Scientists Galileo Galilei and Isaac Newton. Philosophers like Thomas Hobbes and John Locke. All were finding their voices during this period. Much of the rise in the public’s interest in science was due to the rise in literacy rates in Europe, and the availability of print. The most famous vehicle for the propagation of these ideas was the great collective brainchild of the “Encyclopedie”, edited by Jean le Rond d’ Alembert and Denis Diderot between 1751 and 1772. Jean le Rond d’ Alembert was a French mathematician, philosopher and physicist. The idea behind the “Encyclopedie” was to make information available, like an early Internet, to change the way people think by providing a source of the world’s information. Many of the noted figures of the French Enlightenment provided contributions to the “Encyclopedie”, including Voltaire, Rousseau, Diderot and Montesquieu. Louis de Jaucourt was the largest contributor (MIT libraries exhibit).
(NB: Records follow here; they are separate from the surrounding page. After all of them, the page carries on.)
/-! FIFOs (R222, R223). -/

/-- The entries of FIFO `f`; FIFO_LEVEL shows their number. -/
def Dev.setFifo (f : Nat) (es : List (Nat × Nat)) (d : Dev) : Dev :=
  { d with edge := { d.edge with fifo := SMap.set d.edge.fifo f es } }

/-- A word enters FIFO `f`, or is dropped with overflow; the other side counts it at the third edge of its clock. -/
def Dev.pushFifo (f v : Nat) (d : Dev) : Dev :=
  let es := SMap.get d.edge.fifo f
  if 64 ≤ es.length then
    ((d.wr R.EDGE.FIFO_OVF (d.rd R.EDGE.FIFO_OVF ||| 2 ^ f)).count 0xB3 4 1).event 0x243
  else d.setFifo f (es ++ [(v % 2 ^ 32, 3)])

/-- The side of a FIFO has acted on the last clock event. -/
def Dev.actSide (k : Nat) (d : Dev) : Dev := { d with edge := { d.edge with acted := k :: d.edge.acted } }

/-- The write side of FIFO `f`: an IN FIFO at its clock with WE = 1, an OUT FIFO once at each presentation with PUSH = 1, both from stage 2. -/
def Dev.fifoWrite (f : Nat) (d : Dev) : Dev :=
  let c := d.fifoCfg f
  if d.edge.acted.contains (64 + 2 * f) || !d.fifoUsed f || decide (d.stageOf (f / 2) < 2) then d
  else if d.fifoOut f then
    let b := leAt c 6 2
    if d.edge.pushDue.contains f && SMap.get d.edge.shown (b + 32) % 2 == 1 then
      { d with edge := { d.edge with pushDue := d.edge.pushDue.filter (· != f) } }.pushFifo f
        ((List.range 32).foldl (fun v i => v + SMap.get d.edge.shown (b + i) % 2 * 2 ^ i) 0)
    else d
  else if isSet d.edge.rose (leAt c 1 1) && !d.sideGated (leAt c 1 1) && d.preSig (leAt c 4 2) == 1 then
    (d.actSide (64 + 2 * f)).pushFifo f (d.preNum c 8 32)
  else d

/-- The head of FIFO `f` goes.  What the data word of an empty IN FIFO shows is a free value: the manual names none. -/
def Dev.popHead (f : Nat) (d : Dev) : Dev :=
  let d1 := d.setFifo f ((SMap.get d.edge.fifo f).drop 1)
  if d.fifoOut f then
    { d1 with edge := { d1.edge with fifoWord := SMap.set d1.edge.fifoWord f (((d.fifoSeen f).head?.map (·.1)).getD 0) } }
  else if d1.fifoSeen f = [] then
    let x := d1.free 32
    { x.2 with edge := { x.2.edge with fifoWord := SMap.set x.2.edge.fifoWord f x.1 } }
  else d1

/-- The read side of FIFO `f`: an IN FIFO gives up the head that a sample has taken, an OUT FIFO pops at its clock with RE = 1, or records underflow. -/
def Dev.fifoPop (f : Nat) (d : Dev) : Dev :=
  let c := d.fifoCfg f
  if !d.fifoUsed f then d
  else if d.fifoOut f then
    if d.edge.acted.contains (65 + 2 * f) || !isSet d.edge.rose (leAt c 1 1) || d.sideGated (leAt c 1 1) || d.preSig (leAt c 4 2) == 0 then d
    else
      let d1 := d.actSide (65 + 2 * f)
      if d.preSig (0x2C00 + 2 * f) = 0 then d1.popHead f
      else ((d1.wr R.EDGE.FIFO_UNF (d1.rd R.EDGE.FIFO_UNF ||| 2 ^ f)).count 0xB3 5 1).event 0x244
  else if SMap.get d.edge.popDue f = 1 then
    let d1 := { d with edge := { d.edge with popDue := SMap.set d.edge.popDue f 0 } }
    if d.fifoSeen f = [] then d1 else d1.popHead f
  else d

/-- Every access of the last clock event that no command has made. -/
def Dev.finishAccesses (d : Dev) : Dev :=
  let d1 := forAll (SMap.range d.edge.cfg 0x20100 0x20140) (fun e d => d.blockMemory (e.1 - 0x20100)) d
  forAll (SMap.range d.edge.cfg 0x30100 0x30120) (fun e d => (d.fifoWrite (e.1 - 0x30100)).fifoPop (e.1 - 0x30100)) d1
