/-- Chassis line `line` has an edge: every TRIGGER time base on it counts (R276); a line configured as an output is no input (R287). -/
def Dev.triggerEdge (line level since t : Nat) (d : Dev) : Dev :=
  if d.rdAt R.TIME.TRIG_CFG_OUT 0 line = 1 then d
  else forUpto 4 (fun n d => if d.rdAt R.TBASE.TB_CFG_TRIG_LINE n 0 = line then d.inputEdge 2 n level since t else d) d

/-- The place of (A, B) in the sequence 00, 10, 11, 01 that counts up (R278). -/
def quadrature (a b : Nat) : Nat := if a = 0 ∧ b = 0 then 0 else if a = 1 ∧ b = 0 then 1 else if a = 1 ∧ b = 1 then 2 else 3

/-- A change of A and B together: ENC_ERRORS, the event, and a loss until the next legal count (R278). -/
def Dev.encoderError (n : Nat) (d : Dev) : Dev := ((d.bumpAt R.TBASE.ENC_ERRORS n 0).event (0x408 + n)).loseTb n 3

/-- The pads of an encoder's A and B have stood at `a` and `b` from `since` to `t`: their qualified levels change (R278). -/
def Dev.encoderCount (n a b since t : Nat) (d : Dev) : Dev :=
  let d1 := d.toInput t
  match d1.tbQualified n since with
  | none => d1
  | some m =>
    let q := quadrature (a % 2) (b % 2)
    let step := (q + 4 - SMap.get d1.clk.lastAB n) % 4
    let d2 := { d1 with clk := { d1.clk with lastAB := SMap.set d1.clk.lastAB n q } }
    if !d1.tbCounts n 3 ∨ step = 0 then d2
    else if step = 2 then d2.encoderError n
    else (d2.endCause n 3).countTb n ((step == 1) != (d2.rdAt R.TBASE.TB_CFG_DIR_INV n 0 == 1)) m

/-- A rising edge of the index, Z of an ENCODER, frame sync of a LINE_SYNC source: the pad has stood at 1 from `since` to `t` (R279). -/
def Dev.index (n since t : Nat) (d : Dev) : Dev :=
  let d1 := d.toInput t
  let mode := d1.rdAt R.TBASE.TB_CFG_INDEX_MODE n 0
  if (d1.tbQualified n since).isSome && (d1.tbCounts n 3 || d1.tbCounts n 5) && (mode == 1 || (mode == 2 && SMap.get d1.clk.indexed n == 0)) then
    let pos := d1.rdAt R.TBASE.INDEX_POS n 0
    let wrong := decide (d1.rdAt R.TBASE.POSITION n 0 ≠ pos)
    let d2 := { d1 with clk := { d1.clk with indexed := SMap.set d1.clk.indexed n 1 } }
    let d3 := (d2.wrAt R.TBASE.POSITION n 0 pos).wrAt R.TBASE.TB_STATUS_INDEX_SEEN n 0 1
    if wrong then (d3.bumpAt R.TBASE.INDEX_ERRORS n 0).event (0x40C + n) else d3
  else d1

/-- No tick for LOST_TIMEOUT µs (R280): a cause of the sources 0x2 to 0x5 (R276). -/
def Dev.lostTimeout (n t : Nat) (d : Dev) : Dev :=
  let d1 := d.toTick t
  let lim := d1.rdAt R.TBASE.LOST_TIMEOUT n 0
  if 2 ≤ d1.tbSource n ∧ d1.tbSource n ≤ 5 ∧ lim ≠ 0 ∧ SMap.get d1.clk.lostSince n + lim * usec ≤ d1.now ∧ !isSet (SMap.get d1.clk.lost n) 1 then
    d1.loseTb n 1
  else d1

/-- A further substitute tick is due (R281). -/
def Dev.substituteTick (n t : Nat) (d : Dev) : Dev :=
  let d1 := d.toTick t
  let next := SMap.get d1.clk.subNext n
  let m := d1.tbEdge (d1.monoAt next) 0
  if next ≠ 0 ∧ m ≤ d1.mono ∧ SMap.get d1.clk.lostNow n = 1 ∧ d1.rd R.TAKE.TAKE_CTRL_TB_SEL = n ∧ d1.rd R.TAKE.TAKE_CTRL_LOST_RESP = 2 then
    d1.substitute n next m
  else d1

/-- REFCLK_100 is lost (R276, R280): DIVIDER, PERIODIC and KERMALINK time bases are lost with cause 0x5. -/
def Dev.refLost (d : Dev) : Dev :=
  forUpto 4 (fun n d => if d.tbSource n = 1 ∨ d.tbSource n = 6 ∨ d.tbSource n = 7 then d.loseTb n 5 else d) d

/-! Source blocks (R288, R290). -/

/-- The first instant START + k × PERIOD at or after the time-base clock edge at which the block takes effect (R277). -/
def Dev.firstInstant (d : Dev) (n : Nat) : Nat :=
  let s := d.instantOf (d.rdAt R.TBASE.START n 0)
  let p := max 1 (d.rdAt R.TBASE.PERIOD n 0)
  let e := d.stampAt d.tbNow
  if e ≤ s then s else s + (e - s + p - 1) / p * p

/-- The source block of time base `n` takes effect (R276, R277): the first edge at or after now is edge 0 of a DIVIDER. -/
def Dev.tbTakesEffect (n : Nat) (d : Dev) : Dev :=
  { d with clk := { d.clk with
      divNext := SMap.set d.clk.divNext n (d.nextRefEdge + d.rdAt R.TBASE.DIV n 0)
      perNext := SMap.set d.clk.perNext n (d.firstInstant n) } }

/-- A change of SOURCE (R280, R290): index and mean period cleared, any loss of the old source ended; the counts are cleared too, unless a load makes the change (`keep`), which leaves
POSITION and REVOLUTIONS as they stand (R288). -/
def Dev.sourceChanged (n : Nat) (keep : Bool) (d : Dev) : Dev :=
  let c := { d.clk with
    history := SMap.set d.clk.history n [], lost := SMap.set d.clk.lost n 0, lostNow := SMap.set d.clk.lostNow n 0
    lostSince := SMap.set d.clk.lostSince n d.now, indexed := SMap.set d.clk.indexed n 0, subNext := SMap.set d.clk.subNext n 0 }
  let d1 := if keep then { d with clk := c } else ({ d with clk := c }.wrAt R.TBASE.POSITION n 0 0).wrAt R.TBASE.REVOLUTIONS n 0 0
  (((d1.wrAt R.TBASE.TB_STATUS_INDEX_SEEN n 0 0).wrAt
    R.TBASE.MEAN_PERIOD n 0 0).wrAt R.TBASE.TB_STATUS_VALID n 0 0).wrAt R.TBASE.TB_STATUS_SUBSTITUTING n 0 0

/-- The 64 bytes of the source block of time base `n`, offsets 0x040 to 0x07F (R288). -/
def Dev.tbBlock (d : Dev) (n : Nat) : Bytes :=
  let cfg := d.tbSource n + d.rdAt R.TBASE.TB_CFG_EDGE n 0 * 2 ^ 4 + d.rdAt R.TBASE.TB_CFG_TICK_SEL n 0 * 2 ^ 6 +
    d.rdAt R.TBASE.TB_CFG_DIR_INV n 0 * 2 ^ 7 + d.rdAt R.TBASE.TB_CFG_TRIG_LINE n 0 * 2 ^ 8 + d.rdAt R.TBASE.TB_CFG_FILTER n 0 * 2 ^ 12 +
    d.rdAt R.TBASE.TB_CFG_INDEX_MODE n 0 * 2 ^ 16
  leBytes cfg 4 ++ leBytes (d.rdAt R.TBASE.DIV n 0) 4 ++ leBytes (d.rdAt R.TBASE.CPR n 0) 4 ++ leBytes (d.rdAt R.TBASE.INDEX_POS n 0) 4 ++
    leBytes (d.rdAt R.TBASE.PERIOD n 0) 8 ++ leBytes (d.rdAt R.TBASE.START n 0) 8 ++ leBytes (d.rdAt R.TBASE.LOST_TIMEOUT n 0) 4 ++
    List.replicate 28 0

/-- A source block that R288 accepts: valid codes, no reserved bit, DIV and PERIOD in range for their sources, LOST_TIMEOUT. -/
def blockValid (bs : Bytes) : Bool :=
  let cfg := leAt bs 0 4
  decide (fieldAt cfg 0 4 ≤ 7) && decide (fieldAt cfg 4 2 ≤ 2) && decide (fieldAt cfg 16 2 ≤ 2) && decide (cfg < 2 ^ 18) &&
    (decide (fieldAt cfg 0 4 ≠ 1) || decide (2 ≤ leAt bs 4 4)) && (decide (fieldAt cfg 0 4 ≠ 6) || decide (5 * 2 ^ 32 ≤ leAt bs 16 8)) &&
    decide (leAt bs 32 4 ≤ 1000000) && zeroAt bs 36 28

/-- The source block of time base `n` is replaced, by a load (`keep`) or by a register write. -/
def Dev.setTbBlock (n : Nat) (bs : Bytes) (keep : Bool) (d : Dev) : Dev :=
  let cfg := leAt bs 0 4
  let old := d.tbSource n
  let d1 := ((((((d.wrAt R.TBASE.TB_CFG_SOURCE n 0 cfg).wrAt R.TBASE.TB_CFG_EDGE n 0 (cfg / 2 ^ 4)).wrAt R.TBASE.TB_CFG_TICK_SEL n 0 (cfg / 2 ^ 6)).wrAt
    R.TBASE.TB_CFG_DIR_INV n 0 (cfg / 2 ^ 7)).wrAt R.TBASE.TB_CFG_TRIG_LINE n 0 (cfg / 2 ^ 8)).wrAt R.TBASE.TB_CFG_FILTER n 0 (cfg / 2 ^ 12)).wrAt
    R.TBASE.TB_CFG_INDEX_MODE n 0 (cfg / 2 ^ 16)
  let d2 := (((((d1.wrAt R.TBASE.DIV n 0 (leAt bs 4 4)).wrAt R.TBASE.CPR n 0 (leAt bs 8 4)).wrAt R.TBASE.INDEX_POS n 0 (leAt bs 12 4)).wrAt
    R.TBASE.PERIOD n 0 (leAt bs 16 8)).wrAt R.TBASE.START n 0 (leAt bs 24 8)).wrAt R.TBASE.LOST_TIMEOUT n 0 (leAt bs 32 4)
  let d3 := if d2.tbSource n = old then d2 else d2.sourceChanged n keep
  (d3.tbTakesEffect n).watchTbPins

/-- A word of the source block of time base `n` at page offset `off` is written (R290): PERIOD and START are checked, and take effect, at the write of
their high word. -/
def Dev.tbCfgWrite (n off w : Nat) (d : Dev) : Dev :=
  let refused := d.wrAt R.TBASE.TB_STATUS_WRITE_REFUSED n 0 1
  let key := (0xE000 + 0x1000 * n + off) * 8
  if d.running ∧ d.rd R.TAKE.TAKE_CTRL_TB_SEL = n then refused
  else if off = 0x50 ∨ off = 0x58 then d.stageLow key w
  else
    let low := if off = 0x54 ∨ off = 0x5C then d.stagedLow (key - 32) (leAt (d.tbBlock n) (off - 0x44) 4) else 0
    let pair := off == 0x54 || off == 0x5C
    let i := if pair then off - 0x44 else off - 0x40
    let new := if pair then leBytes low 4 ++ leBytes w 4 else leBytes w 4
    let bs := (d.tbBlock n).take i ++ new ++ (d.tbBlock n).drop (i + new.length)
    if blockValid bs then (if pair then d.unstage (key - 32) else d).setTbBlock n bs false else refused

/-- A comparator list that R288 accepts for a time base with the given CPR and source. -/
def listValid (cpr source : Nat) (es : List Nat) : Bool :=
  decide (source ≠ 7) && es.all (fun e =>
    let act := fieldAt e 32 4
    let arg := fieldAt e 40 8
    decide (1 ≤ act ∧ act ≤ 5) && decide (fieldAt e 38 2 = 0) && decide (fieldAt e 48 16 = 0) && (cpr == 0 || decide (fieldAt e 0 32 < cpr)) &&
      ((act == 1 && arg == 0) || ((act == 2 || act == 3) && decide (arg < 8)) || (act == 4 && decide (arg < 16)) || act == 5)) &&
    (es.zip (es.drop 1)).all fun p => decide (fieldAt p.1 0 32 ≤ fieldAt p.2 0 32)

/-! Pulse outputs (R285). -/

/-- PULSE_CTRL_k is written.  A PERIODIC write that R285 drops changes nothing but WRITE_REFUSED. -/
def Dev.pulseCtrlWrite (k w t : Nat) (d : Dev) : Dev :=
  let d0 := d.toTick t
  let mode := w % 4
  let start := d0.rdAt R.TIME.START 0 k
  let per := d0.rdAt R.TIME.PERIOD 0 k
  let wid := d0.rdAt R.TIME.WIDTH 0 k * 2 ^ 32
  if mode = 2 ∧ (per ≤ wid ∨ per < 5 * 2 ^ 32) then d0.wr R.TIME.TIME_STATUS_WRITE_REFUSED 1
  else
    let d1 := ((d0.when (isSet w 9) fun x => x.wrAt R.TIME.PULSE_CTRL_LATE 0 k 0).wrAt R.TIME.PULSE_CTRL_MODE 0 k mode).wrAt R.TIME.PULSE_CTRL_IDLE 0 k (w / 4)
    let arms := mode == 1 || mode == 2
    let at' := d1.instantOf start
    let d2 := d1.wrAt R.TIME.PULSE_CTRL_ARMED 0 k (bit arms)
    let c := { d2.clk with
      pulseEnd := SMap.set d2.clk.pulseEnd k 0, pulseArm := SMap.set d2.clk.pulseArm k (d2.mono + 1)
      pulseNext := SMap.set d2.clk.pulseNext k (if arms then at' else 0)
      pulsePer := SMap.set d2.clk.pulsePer k (if mode = 2 then per else 0), pulseWid := SMap.set d2.clk.pulseWid k (if arms then wid else 0) }
    let d3 := { d2 with clk := c }.setPulse k 0 d2.tbNow
    if arms ∧ at' ≤ d3.now then d3.wrAt R.TIME.PULSE_CTRL_LATE 0 k 1 else d3

/-- The time-base clock edge at which the next boundary of pulse output `k` takes effect: the first at or after it, and after the arming (R285). -/
def Dev.pulseEdge (d : Dev) (k : Nat) : Nat := max (d.tbEdge (d.monoAt (SMap.get d.clk.pulseNext k)) 0) (d.tbEdge (SMap.get d.clk.pulseArm k) 0)

/-- That edge has come. -/
def Dev.pulseDue (d : Dev) (k : Nat) : Bool :=
  d.rdAt R.TIME.PULSE_CTRL_ARMED 0 k == 1 && decide (d.pulseEdge k ≤ d.mono)

/-- Pulse output `k` reaches a boundary; an end that falls on the same edge as its start takes effect with it. -/
def Dev.pulseBoundary (k t : Nat) (d : Dev) : Dev :=
  let d1 := d.toTick t
  if d1.pulseDue k then
    let m := d1.pulseEdge k
    let d2 := d1.pulseStep k m
    if SMap.get d2.clk.pulseEnd k = 1 ∧ d2.pulseEdge k = m then d2.pulseStep k m else d2
  else d1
The publication was a place where ideas could be shared and saved.
The diversity of the enlightenment gives the large picture of a growing value system of autonomous thought. The encouragement of free thinkers, the increase in public literacy, and the questioning of traditional religious and political ideas all led to new ideas in science, philosophy and the arts. Influential thinkers in France and England were beginning to challenge the authority of the church and state. Rational thought and the value of reason were rapidly replacing superstition and faith. It is impossible to pinpoint the date of the “age of reason”, and the enlightenment could best be described as a value system, with far reaching consequences right up to our current history today.
Works Cited
"Bertrand Russell (Stanford Encyclopedia of Philosophy)." Stanford Encyclopedia of Philosophy. N.p., n.d. http://plato.stanford.edu/entries/russell/.
"MIT Libraries Exhibit." Introduction to the Encylopedie. MIT, n.d. http:/http://libraries.mit.edu/exhibits/maihaugen/diderots-encyclopedie/introduction/.
Merritt, Melissa. "Kant on Enlightened Moral Pedagogy." Southern Journal of Philosophy 49.3 (2011): 227-253. Ebsco Host.
Wright, Johnson Kent. "Voltaire Candide." Candide, Voltaire, and the Enlightenment. Yale Press, n.d. yalepress.yale.edu/yupbooks/excerpts/voltaire_candide.pdf.